Damn, he loved smart women.

“You’re dating Carl’s ex and happen to be in town rather than on your planned trip to California right when said ex rises from the dead and someone slams him in the head with a cast-iron frying pan.” Matthias’s voice dropped lower, inching as close to a whisper as Matthias ever got. “There’s a word for what you’re about to become here.”

“Clue me in.”

“Suspect.”

“Oh, come on.” Garrett tried to scoff the idea away but it settled in his brain. He hadn’t even kissed Lauren yet and he could wind up as the target of police interest. Wasn’t that just fucking great? “But we’re barely...”

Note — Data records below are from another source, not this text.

-- ==== Sys2Proof/Machine/ExecLibrary.lean ====
section
/-! DEFINITION. The meanings of mount and the phases of a library operation (R19 to R37). -/

namespace Sys2Proof.Machine

/-- MOUNT_SCAN_COMPLETE (R34). -/
def execMountScanComplete (dt : Nat) (decayed : List (Nat × List Byte))
    (s : State) : Host.Outcome State Fault Refusal :=
  event dt (scanCompleteEvent decayed) s

/-- MOUNT_REPAIR_COMMIT (R35). -/
def execMountRepairCommit (dt : Nat) (s : State) : Host.Outcome State Fault Refusal := event dt repairCommitEvent s

/-- MOUNT_RECLAIM_ERASE (R36). -/
def execMountReclaimErase (dt : Nat) (s : State) : Host.Outcome State Fault Refusal := event dt reclaimEraseEvent s

/-- SEGMENT_VERIFY (R22). -/
def execSegmentVerify (dt : Nat) (agrees : Bool) (s : State) : Host.Outcome State Fault Refusal :=
  event dt (segmentVerifyEvent agrees) s

/-- COMMIT (R24). -/
def execCommit (dt : Nat) (s : State) : Host.Outcome State Fault Refusal := event dt commitEvent s

/-- SEGMENT_ERASED (R25). -/
def execSegmentErased (dt : Nat) (s : State) : Host.Outcome State Fault Refusal := event dt segmentErasedEvent s

end Sys2Proof.Machine
end

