-- ==== Sys2Proof/Machine/HostLink.lean ====
section
/-! DEFINITION. The Host Link: transactions on the port (R156 to R160, R165 to R167), taking and holding frames (R161,
R162), link release (R169). -/

namespace Sys2Proof.Machine

/-- The state with another acknowledge of the byte just seen. -/
def setAck (acked : Bool) (s : State) : State := s.withPins { s.pins with acked := acked }

/-- The state with the byte just sent to the host. -/
def setSent (b : Byte) (s : State) : State := s.withPins { s.pins with sent := b }

/-! ### Taking and holding (R161, R162) -/

/-- The reply of a frame fits the free bytes and places of the queue (R161). -/
def Link.fits (l : Link) (f : CheckedFrame) : Bool :=
  decide (f.replySize ≤ l.freeBytes) && (decide (f.replySize = 0) || decide (1 ≤ l.freePlaces))

/-- A frame becomes pending with its reservation opened (R162). -/
def Link.hold (l : Link) (f : CheckedFrame) : Link :=
  { l with
    state := .pending
    held := some { frame := f, size := f.replySize, bytes := min f.replySize l.freeBytes,
                   place := decide (l.queue.length < maxMessages) } }

/-- A checked frame at the end of its write: taken in this step, or held pending (R161, R162). -/
def arrive (f : CheckedFrame) (s : State) : State :=
  if s.link.fits f then take f (s.withLink { s.link with state := .idle, inbound := [] })
  else s.withLink (s.link.hold f)

/-- The reservation holds the whole reply size and a place (R162). -/
def Held.complete (h : Held) : Bool := decide (h.size ≤ h.bytes) && h.place

/-- The pending frame is taken once its reservation is complete, and the reservation released; outside a read the link
leaves PENDING (R162). -/
def takePending (s : State) : State :=
  match s.link.held with
  | none => s
  | some h =>
    if h.complete = true ∧ (s.link.state = .pending ∨ s.link.state = .sending) then
      take h.frame
        (s.withLink { s.link with
          held := none, inbound := []
          state := if s.link.state = .pending then .idle else s.link.state })
    else s

/-- A reservation takes the bytes and the place that a removed message frees (R162). -/
def Held.grow (h : Held) (freed : Nat) : Held := { h with bytes := min h.size (h.bytes + freed), place := true }

/-- The head message leaves the queue, its space going first to a reservation (R162, R165). -/
def Link.dropHead (l : Link) (m : Message) : Link :=
  { l with queue := l.queue.tail, readPos := 0, held := l.held.map fun h => h.grow m.size }

/-- The host's acknowledge in a read asks for a further byte: where the queue holds no message and no EMPTY frame is in
progress, one begins (R165, R166). -/
def Link.asked (l : Link) : Link :=
  if l.state = .sending ∧ l.emptyPos = none ∧ l.queue = [] then { l with emptyPos := some 0 } else l

/-- A read begins at the first byte of the head message (R158, R167), or of an EMPTY frame, as the queue stands when that byte
is sent (R166; DEDUCED, log entry 39). -/
def Link.beginRead (l : Link) : Link := { l with state := .sending, readPos := 0, emptyPos := none, handedOff := false }

/-! ### The ends of transactions -/

/-- The end of a write (R160). -/
def endWrite (s : State) : State :=
  if s.link.inbound.length < 5 then s.withLink { s.link with state := .idle, inbound := [] }
  else arrive (checkFrame s.link.inbound) s

/-- The end of a read: the head message rewinds (R167). -/
def endRead (s : State) : State :=
  s.withLink { s.link with
    state := if s.link.held.isSome then .pending else .idle
    readPos := 0, emptyPos := none, handedOff := false }

/-- WRITE_END of a write in progress (R160). -/
def writeEndEvent (s : State) : State := if s.link.state = .receiving then endWrite s else s

/-- READ_END of a read in progress (R167). -/
def readEndEvent (s : State) : State := if s.link.state = .sending then endRead s else s

/-- A repeated start ends the transaction in progress, and the standby entry that this end completes is taken, before the
next address byte is judged (R156, R185). -/
def endTransaction (s : State) : State := settleStandby (readEndEvent (writeEndEvent s))

/-! ### Address bytes (R158) -/

/-- LREL is still low after a link release (R169). -/
def lrelLow (s : State) : Bool := decide (s.now < s.pins.lrelLowUntil)

/-- The port's address is judged by the link state (Table 10-2, R169). -/
def judgeAddress (read : Bool) (s : State) : State :=
  match s.link.state with
  | .closed => setAck false (if s.opc.state = .standby then beginWake .link s else s)
  | .idle =>
    if lrelLow s then setAck false s
    else if read then setAck true (s.withLink s.link.beginRead)
    else setAck true (s.withLink { s.link with state := .receiving, inbound := [] })
  | .pending =>
    if lrelLow s || !read then setAck false s
    else setAck true (s.withLink s.link.beginRead)
  | .receiving | .sending => setAck false s

/-- ADDRESS_BYTE: a start, which ends any transaction in progress, and an address; another address is not acknowledged
(R156, R158). -/
def addressEvent (address : BitVec 7) (read : Bool) (s : State) : State :=
  let s := endTransaction s
  if address = s.link.address then judgeAddress read s else setAck false s

/-! ### Data bytes -/

/-- The most bytes a write stores (R159). -/
def maxInbound : Nat := 305

/-- DATA_BYTE_WRITTEN: stored and acknowledged up to the 305th byte of a write, refused otherwise (R159). -/
def dataByteEvent (b : Byte) (s : State) : State :=
  if s.link.state = .receiving ∧ s.link.inbound.length < maxInbound then
    setAck true (s.withLink { s.link with inbound := s.link.inbound ++ [b] })
  else setAck false s

/-- The host's acknowledge asks for a further byte; its absence ends the reading (R165). -/
def handOff (acked : Bool) (s : State) : State :=
  if acked then (setAck true s).withLink s.link.asked else (setAck false s).withLink { s.link with handedOff := true }

/-- The number of EMPTY-frame bytes already sent of the frame in progress; none where a message's byte is next (R166).
An EMPTY frame begins where the host's acknowledge asks for its first byte (`Link.asked`), and at the first byte of a read
where that byte is sent (DEDUCED, log entry 39). -/
def emptyNext (l : Link) : Option Nat :=
  match l.emptyPos with
  | some k => some k
  | none => if l.queue = [] then some 0 else none

/-- The size of an EMPTY frame (R166). -/
def emptySize : Nat := 5

/-- A read in which the link still sends: SENDING, the host not having ended its reading. -/
def serving (s : State) : Bool := decide (s.link.state = .sending) && !s.link.handedOff

/-- Outside such a read SDA is released, and the host reads FFh (R165, R169). -/
def releasedByte (acked : Bool) (s : State) : State := setAck acked (setSent 0xFF s)

/-- BYTE_SENT: a byte that is not the last of the head message or of an EMPTY frame (R165, R166). -/
def byteSentEvent (acked : Bool) (s : State) : State :=
  if serving s then
    match emptyNext s.link, s.link.queue with
    | some k, _ =>
      if k + 1 < emptySize then
        handOff acked ((setSent 0x00 s).withLink { s.link with emptyPos := some (k + 1) })
      else s
    | none, m :: _ =>
      if s.link.readPos + 1 < m.size then
        handOff acked
          ((setSent (byteAt m.bytes s.link.readPos) s).withLink { s.link with readPos := s.link.readPos + 1 })
      else s
    | none, [] => s
  else releasedByte acked s

/-- MESSAGE_SENT: the last byte of the head message, which leaves the queue, completing a reservation's frame in the same
step; or the last byte of an EMPTY frame, which removes nothing (R162, R165, R166). -/
def messageSentEvent (acked : Bool) (s : State) : State :=
  if serving s then
    match emptyNext s.link, s.link.queue with
    | some k, _ =>
      if k + 1 = emptySize then handOff acked ((setSent 0x00 s).withLink { s.link with emptyPos := none }) else s
    | none, m :: _ =>
      if s.link.readPos + 1 = m.size then
        handOff acked (takePending ((setSent (byteAt m.bytes s.link.readPos) s).withLink (s.link.dropHead m)))
      else s
    | none, [] => s
  else releasedByte acked s

/-! ### Link release (R169) -/

/-- LINK_RELEASE: what the link state of Table 10-4 discards is discarded, and an open link enters IDLE; LREL stays low for
`lowFor` more ticks. -/
def linkReleaseEvent (lowFor : Nat) (s : State) : State :=
  let s := s.withPins { s.pins with lrelLowUntil := s.now + lowFor }
  if s.link.state = .closed then s
  else
    s.withLink { s.link with
      state := .idle, inbound := [], held := none, readPos := 0, emptyPos := none, handedOff := false }

/-! ### A request as a whole write (log entry 15) -/

/-- The host writes one request frame in one transaction to the part's own address: a start, the address, the frame's
bytes, a stop.  Where the address is acknowledged the frame is checked and taken or held; its check byte and kind are
good, so check 4 alone is left (R158 to R162). -/
def hostRequest (kind : ReqKind) (tag : Byte) (p : List Byte) (s : State) : State :=
  let s := addressEvent s.link.address false s
  if s.link.state = .receiving then
    arrive (checkLength kind tag p)
      (s.withLink { s.link with inbound := (frameBytes kind.code tag p).take maxInbound })
  else s

end Sys2Proof.Machine
end

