/-- R24 to R28, R32, R82: at the end of its 2 ms a COMMIT replaces the slot's entry alone, gives the news to the Recognizer,
and ends the operation with LIB_DONE, or begins to release the chain the slot had (no press being under way).
The release is timed from the due moment of the commit (log entry 5). -/
def Obligations.commitReplacesEntry : Prop :=
  ∀ (dt : Nat) (op : LibOp) (s : State), let u := advance dt s
    let entry : DirEntry := { flags := op.flags, size := op.bytes.length, chain := op.newChain, check := op.check }
    let stored : List (Nat × DirEntry) := Table.set u.lib.directory op.slot entry
    let record : Record := Record.ofWire (chainBytes u.lib entry)
    u.lib.op = some op → op.phase = .committing → u.rcg.press = none →
    (op.kind = .store → op.due ≤ u.now → Table.get u.lib.directory op.slot = none →
      exec (.commit dt) s =
        .next (notified (.libDone op.tag .store op.slot false)
          { u with
            lib := { u.lib with directory := stored, op := none }
            rcg := { u.rcg with index := indexAfter u.rcg.index .record op.slot (some (record, op.flags)) } })) ∧
    (∀ old, op.kind = .store → op.due ≤ u.now → Table.get u.lib.directory op.slot = some old → old.chain ≠ [] →
      exec (.commit dt) s =
        .next { u with
          lib := { u.lib with
            directory := stored
            op := some { op with newChain := [], oldChain := old.chain, phase := .releasing 1 old.chain.length,
                                 due := op.due + 80000 } }
          rcg := { u.rcg with index := indexAfter u.rcg.index .record op.slot (some (record, op.flags)) } }) ∧
    (∀ old, op.kind = .erase → op.due ≤ u.now → Table.wf u.lib.directory = true →
      Table.get u.lib.directory op.slot = some old → old.chain ≠ [] →
      exec (.commit dt) s =
        .next { u with
          lib := { u.lib with
            directory := Table.erase u.lib.directory op.slot
            op := some { op with newChain := [], oldChain := old.chain, phase := .releasing 1 old.chain.length,
                                 due := op.due + 80000 } }
          rcg := { u.rcg with index := Table.erase u.rcg.index op.slot } }) ∧
    (∀ old, op.kind = .setFlags → op.due ≤ u.now → Table.get u.lib.directory op.slot = some old →
      exec (.commit dt) s =
        .next (notified (.libDone op.tag .setFlags op.slot false)
          { u with
            lib := { u.lib with
              directory := Table.set u.lib.directory op.slot { old with flags := op.flags }, op := none }
            rcg := { u.rcg with
              index := indexAfter u.rcg.index .flags op.slot
                (some (Record.ofWire (chainBytes u.lib old), op.flags)) } })) ∧
    (u.now < op.due → exec (.commit dt) s = .next u)

/-- R32, R82, R93 and Table 6-1: the news of a commit that leaves the slot EMPTY or without RECOGNIZE takes its entry out of the
index, and every other one puts the committed lists and flags in; it withdraws a press on the slot unless it is of the
kind FLAGS with RECOGNIZE, which gives the press the new NOTIFY flag; a press on another slot goes on unchanged. -/
def Obligations.commitNewsActsOnPress : Prop :=
  ∀ (kind : NewsKind) (slot : Nat) (r : Record) (f : SlotFlags) (p : Press) (s : State),
    (f.recognize = true → kind ≠ .flags →
      Table.get (indexAfter s.rcg.index kind slot (some (r, f))) slot =
        some { classes := r.classes, body := r.body, later := r.later, notify := f.notify, wake := f.wake }) ∧
    (Table.wf s.rcg.index = true →
      Table.get (indexAfter s.rcg.index kind slot none) slot = none ∧
        (f.recognize = false → Table.get (indexAfter s.rcg.index kind slot (some (r, f))) slot = none)) ∧
    (∀ e, f.recognize = true → Table.get s.rcg.index slot = some e →
      Table.get (indexAfter s.rcg.index .flags slot (some (r, f))) slot =
        some { e with notify := f.notify, wake := f.wake }) ∧
    (f.recognize = true → Table.get s.rcg.index slot = none →
      Table.get (indexAfter s.rcg.index .flags slot (some (r, f))) slot =
        some { classes := r.classes, body := r.body, later := r.later, notify := f.notify, wake := f.wake }) ∧
    (∀ k, k ≠ slot → ∀ new, Table.get (indexAfter s.rcg.index kind slot new) k = Table.get s.rcg.index k) ∧
    (s.rcg.press = some p → p.slot = slot → f.recognize = true →
      commitNews .flags slot (some (r, f)) s =
        { s with rcg := { s.rcg with
          index := indexAfter s.rcg.index .flags slot (some (r, f)), press := some { p with notify := f.notify } } }) ∧
    (∀ new, s.rcg.press = some p → p.slot = slot →
      (kind = .record ∨ kind = .empty ∨ (kind = .flags ∧ new = some (r, f) ∧ f.recognize = false)) →
      commitNews kind slot new s =
        endPress p .withdrawn { s with rcg := { s.rcg with index := indexAfter s.rcg.index kind slot new } }) ∧
    ∀ new, s.rcg.press = none ∨ (s.rcg.press = some p ∧ p.slot ≠ slot) →
      commitNews kind slot new s = { s with rcg := { s.rcg with index := indexAfter s.rcg.index kind slot new } }
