-- ==== Sys2Proof/Laws/Requests.lean ====
section
/-! SUPPORT. What a request row comes to when the port takes it at once (R158 to R162, R184): the one lemma through which
every statement about a request goes. -/

namespace Sys2Proof.Machine

/-- With a start between transactions, no transaction ends and standby entry is not due. -/
theorem endTransaction_of_open {u : State} (h : PortOpen u) : endTransaction u = u := by
  obtain ⟨hs, -, -, -, hst⟩ := h
  have h1 : writeEndEvent u = u := by simp [writeEndEvent, hs]
  have h2 : readEndEvent u = u := by simp [readEndEvent, hs]
  rw [endTransaction, h1, h2]
  unfold settleStandby
  split
  · rename_i hc
    exact absurd hc hst
  · rfl

/-- The address of a request is acknowledged. -/
theorem addressEvent_of_open {u : State} (h : PortOpen u) :
    addressEvent u.link.address false u =
      setAck true (u.withLink { u.link with state := .receiving, inbound := [] }) := by
  have h2 : addressEvent u.link.address false u = judgeAddress false u := by
    simp only [addressEvent, endTransaction_of_open h, if_true]
  obtain ⟨hs, -, -, hl, -⟩ := h
  rw [h2]
  unfold judgeAddress
  rw [hs]
  simp [hl]

/-- A request goes back to AWAKE from either open state (R184). -/
theorem found_eq {u : State} (h : PortOpen u) :
    returnToAwake ((setAck true u).withLink { u.link with state := .idle, inbound := [] }) = found u := by
  obtain ⟨-, -, ho, -, -⟩ := h
  cases hu : u.opc.state <;> rw [hu] at ho <;> simp [OpState.isOpen] at ho
  · simp only [returnToAwake, found, setAck, State.withLink, State.withPins, hu]
    rw [if_neg (by decide)]
    rw [← hu]
  · simp only [returnToAwake, found, setAck, State.withLink, State.withPins, hu, State.withOpc, if_true]

/-- A frame that fits is taken in the step of its write's end. -/
theorem arrive_of_fits {f : CheckedFrame} {s : State} (h : s.link.fits f = true) :
    arrive f s = take f (s.withLink { s.link with state := .idle, inbound := [] }) := by
  unfold arrive
  rw [if_pos h]

/-- A frame of one kind that the port can take is passed to its owner, or rejected, in the step of its write. -/
theorem hostRequest_of_ready {k : ReqKind} {u : State} (h : PortReady k u) (tag : Byte) (p : List Byte)
    (hp : lengthFits k p = true) :
    hostRequest k tag p u =
      own u.opc.state k tag p
        (if k = .standby then (setAck true u).withLink { u.link with state := .idle, inbound := [] } else found u) := by
  have hf : (found u) = _ := (found_eq h.1).symm
  obtain ⟨ho, hq, hb⟩ := h
  simp only [hostRequest, addressEvent_of_open ho]
  have hfit : (Link.fits { u.link with
      state := .receiving, inbound := List.take maxInbound (frameBytes k.code tag p) } (checkLength k tag p)) = true := by
    have hheld := ho.2.1
    simp only [Link.fits, checkLength, hp, if_true, CheckedFrame.replySize, Link.freeBytes, Link.freePlaces,
      Link.reservedBytes, Link.reservedPlaces, hheld, Bool.and_eq_true, Bool.or_eq_true, decide_eq_true_eq]
    unfold maxMessages at *
    omega
  have hc : (setAck true (u.withLink { u.link with state := .receiving, inbound := [] })).link.state = .receiving := rfl
  rw [if_pos hc]
  refine (arrive_of_fits ?_).trans ?_
  · exact hfit
  have hl : checkLength k tag p = .good k tag p := by simp [checkLength, hp]
  rw [hl]
  have hsrc : (((setAck true (u.withLink { u.link with state := .receiving, inbound := [] })).withLink
      { (setAck true (u.withLink { u.link with state := .receiving, inbound := [] })).link with
        inbound := (frameBytes k.code tag p).take maxInbound }).withLink
      { ((setAck true (u.withLink { u.link with state := .receiving, inbound := [] })).withLink
          { (setAck true (u.withLink { u.link with state := .receiving, inbound := [] })).link with
            inbound := (frameBytes k.code tag p).take maxInbound }).link with state := .idle, inbound := [] }) =
      (setAck true u).withLink { u.link with state := .idle, inbound := [] } := rfl
  rw [hsrc]
  unfold take
  rw [hf]
  rfl

/-- RESET has no reply, so it is taken whatever space the queue has (R183). -/
theorem hostRequest_reset {u : State} (h : PortOpen u) (tag : Byte) :
    hostRequest .reset tag [] u = resetRequest (found u) := by
  have hf : (found u) = _ := (found_eq h).symm
  simp only [hostRequest, addressEvent_of_open h]
  have hc : (setAck true (u.withLink { u.link with state := .receiving, inbound := [] })).link.state = .receiving := rfl
  rw [if_pos hc]
  have hl : checkLength .reset tag [] = .good .reset tag [] := by rfl
  rw [hl]
  refine (arrive_of_fits (by simp [Link.fits, CheckedFrame.replySize, ReqKind.maxReply])).trans ?_
  rw [hf]
  rfl

/-- A reply made on the state an owner finds. -/
@[simp] theorem reply_found (tag : Byte) (st : Status) (more : List Byte) (u : State) :
    reply tag st more (found u) = answered tag st more u := rfl

@[simp] theorem replyStatus_found (tag : Byte) (st : Status) (u : State) :
    replyStatus tag st (found u) = answered tag st [] u := rfl

/-- An answered request leaves a message waiting, so standby is not entered in its step. -/
@[simp] theorem settleStandby_answered (tag : Byte) (st : Status) (more : List Byte) (u : State) :
    settleStandby (answered tag st more u) = answered tag st more u :=
  settleStandby_of_ne (by simp [answered, found])

/-- The longest notification is an UNKNOWN_FRAME of 16 durations (Table 11-12). -/
theorem notification_size_le (l : Link) (n : Notification) : (l.notification n).size ≤ 40 := by
  have h : ∀ d : List Nat, (d.flatMap word).length = 2 * d.length := by
    intro d
    induction d with
    | nil => rfl
    | cons a d ih => simp only [List.flatMap_cons, List.length_append, ih, List.length_cons]; simp [word]; omega
  simp only [Link.notification, Message.size]
  cases n with
  | unknownFrame d => simp [Notification.fields, h]; omega
  | wake c => cases c <;> simp [Notification.fields]
  | jobEnd i o k g => cases g <;> simp [Notification.fields, word, Origin.bytes]
  | _ => simp [Notification.fields, word]

/-- A notification handed over leaves the link with a message waiting or a frame pending: one that found the queue empty
and nothing reserved has been admitted (R164). -/
theorem linkAtRest_notified (n : Notification) (u : State) : linkAtRest (notified n u) = false := by
  have hs := notification_size_le u.link n
  unfold linkAtRest notified Link.notify
  by_cases ha : u.link.admits n = true
  · simp [ha, Link.append]
  · simp only [ha, Bool.false_eq_true, if_false]
    by_cases hq : u.link.queue = []
    · cases hh : u.link.held with
      | some h => simp
      | none =>
        exfalso
        apply ha
        simp only [Link.admits, Link.freeBytes, Link.freePlaces, Link.reservedBytes, Link.reservedPlaces, hh, hq,
          queueBytes, maxBytes, maxMessages, List.length_nil, decide_eq_true_eq]
        omega
    · simp [hq]

/-- So standby is not entered in the step of a notification. -/
@[simp] theorem settleStandby_notified (n : Notification) (u : State) :
    settleStandby (notified n u) = notified n u := by
  unfold settleStandby readyForStandby
  simp [linkAtRest_notified]

/-- Asking for a byte can do two things: begin an EMPTY frame in a read whose queue is empty, or nothing (R166). -/
theorem Link.asked_cases (l : Link) :
    (l.state = .sending ∧ l.emptyPos = none ∧ l.queue = [] ∧ l.asked = { l with emptyPos := some 0 }) ∨
    (¬(l.state = .sending ∧ l.emptyPos = none ∧ l.queue = []) ∧ l.asked = l) := by
  unfold Link.asked
  split
  · rename_i h
    exact .inl ⟨h.1, h.2.1, h.2.2, rfl⟩
  · rename_i h
    exact .inr ⟨h, rfl⟩

@[simp] theorem Link.asked_queue (l : Link) : l.asked.queue = l.queue := by
  rcases l.asked_cases with ⟨_, _, _, h⟩ | ⟨_, h⟩ <;> rw [h]

@[simp] theorem Link.asked_state (l : Link) : l.asked.state = l.state := by
  rcases l.asked_cases with ⟨_, _, _, h⟩ | ⟨_, h⟩ <;> rw [h]

@[simp] theorem Link.asked_held (l : Link) : l.asked.held = l.held := by
  rcases l.asked_cases with ⟨_, _, _, h⟩ | ⟨_, h⟩ <;> rw [h]

end Sys2Proof.Machine
end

“Yes?” Matthias put a finger behind his ear and leaned in. “What words are you looking for? Sleeping together? Dating? See, I’m your best friend—”

“You’re actually not.” Wren was, but even Garrett had to admit that Matthias had grown on him. The gruffness, the demanding nature, how stupid in love he was with Kayla and how fast he fell. It was hard not to like the guy.

“—and I didn’t know you and Lauren had a thing. Imagine what the police are going to think. Add in the absence of a break-in and the presence of the murder weapon, which appears to be the bloodstained pan in the sink, and you’ve got a perception problem.” Matthias smiled, which was never a great sign for the person on the receiving end of it. “Lucky for you, Wren found another way of helping.”

Wren worked miracles but the slamming in Garrett’s gut didn’t ease. “How?”

Matthias nodded in the general direction of the older man, the only one not in uniform, coming in Lauren’s front door. “Detective Rick Cryer.”

Garrett knew him, had worked with him before on the case where Wren met his girlfriend, Emery. “He’s retired.”

This wasn’t his jurisdiction or even his job. Thanks to the media firestorm following Emery’s case, Detective Cryer was now considered a cold-case specialist and in high demand. Garrett couldn’t imagine how many favors and how much maneuvering and ego-stroking Wren had done to get a friendly ear like Cryer on this case.

“I guess you owe Wren.”

Understatement. Garrett owed Wren—all of the Quint Five—for a lot more than this. “He should just clear me, so we can get on with finding out what really happened here.”

“Any clues?”

“None. I’ve heard mumbling that the area around the body and in the kitchen had been wiped free of fingerprints, including Lauren’s, which should logically be in her own house. She has an alarm and locks and someone got around all of it.”

Matthias exhaled. “Well, I think Cryer would be more amenable to making your presence here go away quietly if we weren’t also dealing with the dead guy’s former silent business partner, his brother and his girlfriend, the same woman Carl left Lauren for.”

That last part struck Garrett as out of place with Carl’s insistence he be allowed to move back in with Lauren. “That woman is in town?”

“Yes, as are the other two. Apparently all three of them are demanding answers.”

“Great.” Garrett’s mind flipped to the people he saw huddled outside. Some were neighbors. Others demanded to speak with someone in charge. He’d bet at least one of them had a vested interest in Carl.